Соркор замолк на полуслове (Кеннит на то и рассчитывал). Еще немного, и богатырь залился бы краской. Он открыл рот, снова закрыл… И наконец выдавил:

— Ну, то есть, кэп… Мы с тобой уж сколько вместе по морю ходим… И я что-то не припомню человека, который был бы со мной справедливее и…

Кеннит покачал головой и отвернулся, изобразив растроганный вид.

— Соркор, — сказал он. — Кроме тебя, никто в этом деле мне не поможет. Я никому не доверяю так, как тебе. А о живом корабле я бредил еще мальчишкой. Я верил, что однажды вступлю на палубу живого корабля… и нареку его своим. И… — тут он придал своему голосу хорошо рассчитанную хрипотцу, — иногда с тобой кое-что приключается, и ты обнаруживаешь, что можешь сыграть в ящик гораздо быстрее, чем предполагал. Моя нога… если верно то, что говорят про мою рану… — Он вновь повернулся к Соркору, широко раскрыл бледно-голубые глаза и докончил просто: — Может статься, это мой последний шанс.

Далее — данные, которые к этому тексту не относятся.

/-- A load is noted to be performed later: what stands before it, and its name. -/
def deferLoad (s : State) (core : Nat) (ag : AgentRef) (mes : List AgentRef) (mask : Mask) (l : LoadAs) (acq : Bool) (unit : Option (Word × Word)) (parts : List (Nat × Nat × Nat × PageKind))
    (extra : List Nat) (dest : List (RegWrite × Nat × Nat)) : State × Nat :=
  let secs := parts.map (fun p => p.1)
  let after := mes.flatMap (fun me => loadNeeds s core me mask l.dom l.enc secs) ++ extra
  let wb := mes.flatMap (fun me => gateBacks s me mask l.dom l.enc)
  let (id, s1) := s.newId
  let x : Late := { id := id, ag := ag, lanes := mes.map agNum, path := mask, dom := l.dom, enc := l.enc, sc := l.sc, acq := acq, unit := unit, parts := parts,
                    dest := dest, after := after.eraseDups, wb := wb }
  (mes.foldl (fun s me => takeLater (dropAhead s me secs) me) { s1 with late := s1.late ++ [x] }, id)

/-! ### Acknowledgement (R176 to R178) -/

/-- The Chain agent id of an agent number of a core (R385). -/
def agentId (s : State) (core agent : Nat) : Nat := s.mgmt.device * 2 ^ 22 + core * 2 ^ 14 + agent * 32

/-- The entries of a domain's queue, oldest first (R176). -/
def queueEntries (q : List StoreEntry) (d : Dom) : List Nat := ((q.filter (fun e => e.dom == d)).map (fun e => e.ent)).eraseDups

/-- Has a store a place in its queue? A full queue keeps later ones outside, in order (R176). -/
def StoreEntry.inside (e : StoreEntry) (q : List StoreEntry) : Bool := ((queueEntries q e.dom).take (Config.storeQueue e.dom)).contains e.ent

/-- The stores of one queue entry. -/
def entryOf (q : List StoreEntry) (ent : Nat) : List StoreEntry := q.filter (fun e => e.ent == ent)

/-- The stamp that a store leaves (R178): for a release the largest visibility time among the writes it orders, else its own. -/
def StoreEntry.stamp (e : StoreEntry) (now : Nat) : Nat := if e.rls && e.enc == .rel then e.rt else now

/-- The scope at which a store becomes visible. The parts of an MX unit that would become visible at different levels do so at the home (R162). -/
def entryScope (s : State) (core : Nat) (es : List StoreEntry) (e : StoreEntry) : Scope :=
  let parts := es.filter (fun x => e.unit.isSome && x.unit == e.unit && x.ag == e.ag && x.vt == e.vt)
  if parts.any (fun x => x.kind.cm != .siv || trkHere s core x.sec) && decide (scopeIdx e.sc < 3) then .dev else e.sc

/-- The core of an agent. -/
def coreOf (s : State) (a : AgentRef) : Option Nat := (tget s.blocks a.blk).map (fun b => b.core)

/-- The copies of an agent's core take the value of an SIV sector at the level where a store that the agent has observed has become visible, so that
no later load of it returns an older one (R163). -/
def freshen (s : State) (core sec : Nat) (sc : Scope) : State :=
  match sc with
  | .grp | .blk => s
  | .cls => (clusterRead s core sec 0).1
  | .dev | .sys => (homeRead s core sec).1

/-- The gates that wait for a store rise to the time at which it becomes visible: a release behind the bridge has no earlier timestamp (R173, R178). -/
def ackGates (s : State) (id t : Nat) : State :=
  let hit := fun (x : Gate) => x.ids.contains id
  let f := fun (g : Group) => if g.gates.any hit then { g with doneT := (g.gates.filter hit).foldl (fun m x => raiseTime m x.lane x.dom t) g.doneT } else g
  if s.blocks.any (fun b => (tvals b.2.groups).any (fun g => g.gates.any hit)) then
    { s with blocks := tmap (fun (b : Block) => { b with groups := tmap f b.groups }) s.blocks } else s

/-- A store becomes visible at its visibility point and is acknowledged (R177, R178): the stores that wait for it and its agent note the time. -/
def ackOne (core : Nat) (es : List StoreEntry) (s : State) (e : StoreEntry) : State :=
  let t := s.now
  let wait := fun (x : StoreEntry) => if x.after.contains e.id then { x with rt := max x.rt t } else x
  let s0 := { s with cores := tmap (fun (c : Core) => if c.sq.isEmpty then c else { c with sq := (c.sq.filter (fun x => x.id != e.id)).map wait }) s.cores }
  let s1 := e.wb.foldl (fun s x => sivRelease s core x.1 x.2) s0
  let w : SecWrite := { sec := e.sec, data := e.data, mask := e.mask, dom := e.dom }
  let sc := entryScope s core es e
  let s2 := coreWrite s1 core w e.kind sc (e.stamp t) (some e.ag)
  let s3 := if e.kind.cm = .siv then (e.seen.filterMap (coreOf s2)).foldl (fun s c => if c = core then s else freshen s c e.sec (sivLevel s core e.sec sc)) s2 else s2
  let s4 := (ackGates s3 e.id t).mapGroup e.ag.blk e.ag.grp (fun g => { g with doneT := raiseTime (raiseTime g.doneT (agNum e.ag) e.dom t) (agNum e.ag) e.enc t })
  if (e.rls && e.enc == .rel) || e.dom == .tso || e.dom == .seq then
    let g := s4.group? e.ag.blk e.ag.grp
    let slot := (g.map (fun g => g.slot)).getD 0
    let th := g.bind (fun g => e.ag.lane.bind (fun l => g.threads.find? (fun t => t.lane == l)))
    let who := agentId s4 core (match th with | some t => 272 + t.num | none => slot)
    let ptr := match th, g with | some t, _ => t.chain | none, some g => g.chain | none, none => Ptr.none
    { s4 with notes := tset s4.notes e.sec ((who, ptr, s.now), e.stamp t) }
  else s4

— Ох, кэп, ну пожалуйста, не надо так говорить! — У Соркора выступили на глазах самые настоящие слезы. Кенниту пришлось закусить губу, чтобы не расплыться в улыбке. Он ниже наклонился над столом, пряча лицо. Вот тут он сделал ошибку — его костыль скользнул по гладкому полу. Кеннит устоял, схватившись за край стола… но несчастный гниющий обрубок все-таки ткнулся в пол. Кеннит взвыл от боли и наверняка рухнул бы, не подхвати его Соркор.

— Кэп, все хорошо, кэп… я держу.

— Соркор… — прошептал Кеннит еле слышно. Он вновь ухватился за стол и тяжело оперся на руки, чтобы не завалиться опять. — Можешь ты это сделать ради меня?

Он поднял голову. Его била крупная дрожь, он сам это чувствовал. Он с большим трудом удерживался на единственной ноге. «Я не привык, — сказал он себе. — Не привык, вот и все!» В глубине души он по-прежнему не верил, что рана может его доконать. Он поправится. Он всегда поправлялся, что бы с ним ни случалось… Но вот с гримасой страдания, перекосившей лицо, он ничего поделать не мог. И унять пот, катившийся по лицу, было не в его власти. «Коли так, надо это использовать!» И он тихо повторил:

— Можешь ты дать мне последнюю возможность осуществить мечту?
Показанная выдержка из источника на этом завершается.